[Feature Request] Optimize common case: SELECT COUNT(*) FROM Table
Feature request
Running the query "SELECT COUNT(*) FROM Table" should read only Delta logs
Overview
Running the query "SELECT COUNT(*) FROM Table" takes a lot of time for big tables, Spark scan all the parquet files just to return the number of rows, that information is available from Delta Logs.
The same for "SELECT COUNT(*) FROM Table Group BY PartitionColumn"
Motivation
Huge performance overhead.
Willingness to contribute
The Delta Lake Community encourages new feature contributions. Would you or another member of your organization be willing to contribute an implementation of this feature?
- [ ] Yes. I can contribute this feature independently.

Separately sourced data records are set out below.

theorem State.IdleLetsGo.ofRunning {t : State} (running : t.ctl ≠ .idle) : t.IdleLetsGo := fun ended => absurd ended running

theorem State.IdleLetsGo.ofSelected {t : State} (mode : t.record.mode ≠ .idle) : t.IdleLetsGo :=
  fun _ idle => absurd idle mode

theorem State.toIdle_letsGo (s : State) (m : ATNMode) : (s.toIdle.returnMode m).IdleLetsGo :=
  fun _ _ => ⟨rfl, by simp [Lines.set], by simp [Lines.set]⟩

theorem State.notAddressed_letsGo (s : State) : s.notAddressed.IdleLetsGo := State.toIdle_letsGo _ _

theorem State.endTransaction_letsGo (s : State) : s.endTransaction.IdleLetsGo := State.toIdle_letsGo _ _

theorem State.broadcast_letsGo (s : State) (refs : List DeviceRef) : (s.broadcast refs).IdleLetsGo := by
  cases refs with
  | nil => exact fun _ _ => ⟨rfl, s.broadcast_nil_released .clk rfl, s.broadcast_nil_released .data rfl⟩
  | cons dev rest => exact .ofRunning nofun

section
variable {s : State} (latch : s.resetLatch = false)
include latch

/-- Inside a call the latch is clear, so a reset that is served is broadcast. -/
theorem State.serveReset_letsGo : s.serveReset.IdleLetsGo := by
  rw [State.serveReset_ofLatchClear latch]
  exact State.broadcast_letsGo _ _

theorem State.recover_letsGo : s.recover.IdleLetsGo := by
  have ended (u : State) (latch : u.resetLatch = false) :
      State.IdleLetsGo (if u.flags.rst then u.serveReset else u.toIdle.returnMode .error) := by
    split
    · exact State.serveReset_letsGo latch
    · exact State.toIdle_letsGo _ _
  refine ended (if (s.setMode .error).turn = .turned then (s.setMode .error).undoTurnAround.2 else s.setMode .error) ?_
  split
  · exact (s.setMode .error).undoTurnAround_handshake.resetLatch.trans latch
  · exact latch

theorem State.decodeError_letsGo (c : Cause) (i : Byte) : (s.decodeError c i).IdleLetsGo := State.recover_letsGo latch

theorem State.decodeReset_letsGo : s.decodeReset.IdleLetsGo := State.serveReset_letsGo latch

theorem State.phaseError_letsGo (c : Cause) (i : Byte) : (s.phaseError c i).IdleLetsGo := State.recover_letsGo latch

/-! ### The phases and the return of a hook -/

theorem State.talkPhase_letsGo : s.talkPhase.IdleLetsGo := by
  have waited := (s.timeoutWait_handshake .atn .released nofun).resetLatch.trans latch
  have turned := (s.timeoutWait .atn .released).2.turnAround_handshake.resetLatch.trans waited
  unfold State.talkPhase
  simp only
  split
  · split
    · exact State.serveReset_letsGo waited
    · exact State.phaseError_letsGo waited _ _
  · split
    · split
      · exact State.serveReset_letsGo turned
      · split
        · exact State.phaseError_letsGo turned _ _
        · exact State.recover_letsGo turned
    · exact .ofRunning nofun

theorem State.afterHook_letsGo {goOn : State → State} (on : (goOn s).IdleLetsGo) : (s.afterHook goOn).IdleLetsGo := by
  unfold State.afterHook
  split
  · exact State.serveReset_letsGo latch
  · split
    · exact State.recover_letsGo latch
    · exact on

/-- The talk loop that ends under ATN ends with the device selected. -/
theorem State.talkTop_letsGo (mode : s.record.mode ≠ .idle) : s.talkTop.IdleLetsGo := by
  unfold State.talkTop
  simp only
  split
  · exact State.serveReset_letsGo latch
  · split
    · exact .ofSelected mode
    · exact .ofRunning nofun

theorem State.talkAnswer_letsGo (mode : s.record.mode ≠ .idle) (answer : Option (Byte × Bool)) :
    (s.talkAnswer answer).IdleLetsGo := by
  cases answer with
  | none => exact .ofSelected mode
  | some answer =>
    have sent := s.sendByte_handshake answer.1 answer.2
    have latch' := sent.resetLatch.trans latch
    have mode' := sent.record.symm ▸ mode
    simp only [State.talkAnswer]
    split
    · exact State.serveReset_letsGo latch'
    · split
      · exact State.phaseError_letsGo latch' _ _
      · split
        · exact .ofSelected mode'
        · exact State.talkTop_letsGo latch' mode'

end

theorem modeOf_ne_idle {r : Role} (served : r ≠ .none) : modeOf r ≠ .idle := by
  cases r with
  | none => exact absurd rfl served
  | listener => exact nofun
  | talker => exact nofun

theorem State.hookReturn_letsGo {s : State} (h : s.Inv) {hook : Hook} {pd : Bool} (hc : s.ctl = .hook hook pd)
    (answer : Option (Byte × Bool)) : (s.hookReturn hook pd answer).IdleLetsGo := by
  have latch : s.resetLatch = false := latch_clear_at h hc nofun
  have place := h.place_ok
  unfold State.PlaceOk at place
  rw [hc] at place
  cases hook with
  | reset dev rest => exact s.broadcast_letsGo rest
  | processCommand r ended =>
    obtain ⟨rfl, mode, role, -⟩ := place
    have selected : s.record.mode ≠ .idle := mode ▸ modeOf_ne_idle role
    refine State.afterHook_letsGo latch ?_
    split
    · split
      · exact .ofSelected selected
      · exact State.talkTop_letsGo latch selected
    · split
      · exact s.endTransaction_letsGo
      · split
        · exact .ofRunning nofun
        · exact .ofSelected selected
  | listenData v eoi =>
    obtain ⟨mode, -⟩ := place
    refine State.afterHook_letsGo latch ?_
    split
    · exact .ofSelected (by simp [mode])
    · exact .ofRunning nofun
  | talkData =>
    obtain ⟨mode, -⟩ := place
    have selected : s.record.mode ≠ .idle := by simp [mode]
    refine State.afterHook_letsGo latch ?_
    split
    · exact .ofSelected selected
    · exact State.talkAnswer_letsGo latch selected answer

- [X] Yes. I would be willing to contribute this feature with guidance from the Delta Lake community.
- [ ] No. I cannot contribute this feature at this time.
@zsxwing, you assigned @vkorukanti, it means you plan to implement it?

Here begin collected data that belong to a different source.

-- ==== Sys2Proof/Machine/State.lean ====
section
/-! DEFINITION. The state of one OWE instance (spec/10_state.md R20), its reset value (R44), and the reasons a
step of the model can stop. -/

namespace Sys2Proof.Machine

/-- The scratchpad buffer (R25, 20_memory.md R60): (index, byte) pairs, indices rising, no entry equal to what an
unlisted index reads as. -/
abbrev Memory := List Host.Cell

/-- One action of the host (00_scope.md R12, 20_memory.md R62, R63; log 1, 2). -/
inductive HostAct where
  /-- An assembler line `<MNEMONIC> [operand]` (30_encoding.md R104): the word is written to CMD and the host polls,
  so that its next action comes after the command. -/
  | command (w : Word)
  /-- A bare `HostWrite(idx, w)`: one transaction. -/
  | write (idx : BitVec 5) (w : Word)
  /-- A `HostRead(idx)`. -/
  | read (idx : BitVec 5)
  /-- The host lets the sequencer take one step. -/
  | tick
  /-- A clock edge with `rst = 1` (70_reset_and_hazards.md R230). -/
  | rst
deriving DecidableEq, Repr

/-- The complete state of one OWE instance (R20), and after it the model's own fields for the two agents outside
the block: the host and the environment. -/
structure State where
  /-- Byte accumulator, last read value (R21). -/
  acc : Byte
  /-- Celsius accumulator, units of 1/16 °C (R22). -/
  celsius : BitVec 11
  /-- Returned temperature, numerator over 80 (R23). -/
  result : BitVec 16
  /-- ScratchpadImage (R25). -/
  scratch : Memory
  /-- Micro-sequence counter (R26, R27). -/
  upc : BitVec 10
  /-- Opcode of the last accepted command (R30). -/
  cmdOp : Byte
  /-- Operand of the last accepted command (R30). -/
  cmdArg : BitVec 16
  /-- A command is in progress (R28). -/
  busy : Bool
  /-- The last accepted command has completed and no command write has arrived since (R28). -/
  done : Bool
  /-- InvalidArgument recorded (R29). -/
  errArg : Bool
  /-- IllegalCommand recorded (R29). -/
  errCmd : Bool
  /-- BusyWrite recorded (R29). -/
  errBusy : Bool
  /-- Pin direction (R38). -/
  dir : Dir
  /-- Output latch (R39). -/
  out : Level
  /-- Clock cycles the current Delay still has to wait (R40). -/
  dlyCnt : BitVec 32
  /-- The events so far, NEWEST first: the ghost `trace` (R46), which `State.trace` shows in the order the events
  happened. -/
  events : List Event
  /-- Model's own: what the host is going to do, next first (log 2). -/
  host : List HostAct
  /-- Model's own: what host reads have returned, oldest first (log 4). -/
  hostLog : List (BitVec 5 × Word)
  /-- Model's own: the environment's next answers, next first; past their end its answers are free (log 3). -/
  lineIn : List Level
  /-- Model's own: how many free levels have been drawn (log 3). -/
  draws : Nat
  /-- Model's own: how many free words have been drawn (log 4). -/
  hostDraws : Nat
deriving DecidableEq, Repr

/-- The state after reset (R44, 70_reset_and_hazards.md R230); the model's own fields are empty (logs 2, 3, 4). -/
def State.reset : State where
  acc := 0
  celsius := 0
  result := 0
  scratch := []
  upc := 0
  cmdOp := 0
  cmdArg := 0
  busy := false
  done := false
  errArg := false
  errCmd := false
  errBusy := false
  dir := .input
  out := .low
  dlyCnt := 0
  events := []
  host := []
  hostLog := []
  lineIn := []
  draws := 0
  hostDraws := 0

/-- Why a step can stop with a fault. The spec has no faults (60_exceptions.md R219): both are raised by the sequencer
alone, in states no run reaches (log 8), and both are safe. -/
inductive Fault where
  /-- Busy, but `cmd_op`, `cmd_arg` hold no command the block accepts. Safe. -/
  | noCommand
  /-- Busy, but `upc` is past the completion step. Safe. -/
  | upcPastEnd
deriving DecidableEq, Repr

/-- Why an instruction can be refused. No instruction is: the spec's own refusals (60_exceptions.md R200) are next
states. -/
inductive Refusal where
  /-- An instruction without a meaning, raised by `exec` only. Safe. -/
  | notModelled (mnemonic : String)
deriving DecidableEq, Repr

end Sys2Proof.Machine
end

@felipepessoto No, I am not planning to implement. @zsxwing assigned it to me to look at it and provide any guidance. We are currently busy with the next release of Delta, will get back to you after the release? I will assign this issue back to you, given you are interested in implementing it.
@vkorukanti do you have any example of code where the query plan is replaced by a optimized version? I think it would be a good start point.

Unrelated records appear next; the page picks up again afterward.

-- ==== Sys2Proof/Machine/Flags.lean ====
section
/-! DEFINITION. The flags as the host sees them: the STATUS register (spec/10_state.md R28, R29, R31). There are no
arithmetic condition codes (R29). -/

namespace Sys2Proof.Machine

/-- STATUS as read (R31): BUSY, DONE, ERR_ARG, ERR_CMD, ERR_BUSY in bits 0 to 4, the rest 0. -/
def statusWord (s : State) : Word :=
  (0 : BitVec 27) ++ BitVec.ofBool s.errBusy ++ BitVec.ofBool s.errCmd ++ BitVec.ofBool s.errArg ++
    BitVec.ofBool s.done ++ BitVec.ofBool s.busy

/-- The flag a cause sets (60_exceptions.md R200). -/
def causeFlag (c : Cause) (s : State) : Bool :=
  match c with
  | .invalidArgument => s.errArg
  | .illegalCommand => s.errCmd
  | .busyWrite => s.errBusy

/-- A command's end (R28): the flags the completion step writes. -/
def finishFlags (s : State) : State := { s with busy := false, done := true }

end Sys2Proof.Machine
end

I can confirm that this bug exists and it is impacting me as well. The strange thing is: we have a large bronze table and an even larger silver table, and counting the data by partition is very fast in silver (it reads the metadata), but extremely slow in bronze (it scans all the files). Not sure what is happening here, but if some of the maintainers could provide some guidance on how to implement it I would be willing to help out as well.
Hi @vkorukanti, I'm doing some experiments and I have two different approaches (it is very high level only, I not sure if they are feasible), I'd like to hear your opinion on it.
First:
- Change the DeltaCatalog.loadTable https://github.com/delta-io/delta/blob/ab0946e739e6e4dece26e2a675ad452c8d33f8be/core/src/main/scala/org/apache/spark/sql/delta/catalog/DeltaCatalog.scala#L176 to fill catalog stats.
- Later use the statistics to rewrite the query plan, replacing the parquet file scan to a no-op, and return the count.
Second:
- In DataSkippingReader, change filesForScan to skip files if the query is a SELECT COUNT and use stats only.
- The pros of doing this by file is I can also use it when the COUNT is by PartitionKey. But I'm not sure how to get the query plan here.
I started working on option #1. Have a PoC working
@felipepessoto - awesome! Can you post a PR?
@scottsand-db, PR is published: https://github.com/delta-io/delta/pull/1377
Thanks for working on this @felipepessoto. Is there any chance of subsequently expanding this to work when there are filters on partition columns.
@Tom-Newton yes, I plan to continue improving it. I'd like to first finish this first step to have the foundation, and then expand the scenarios.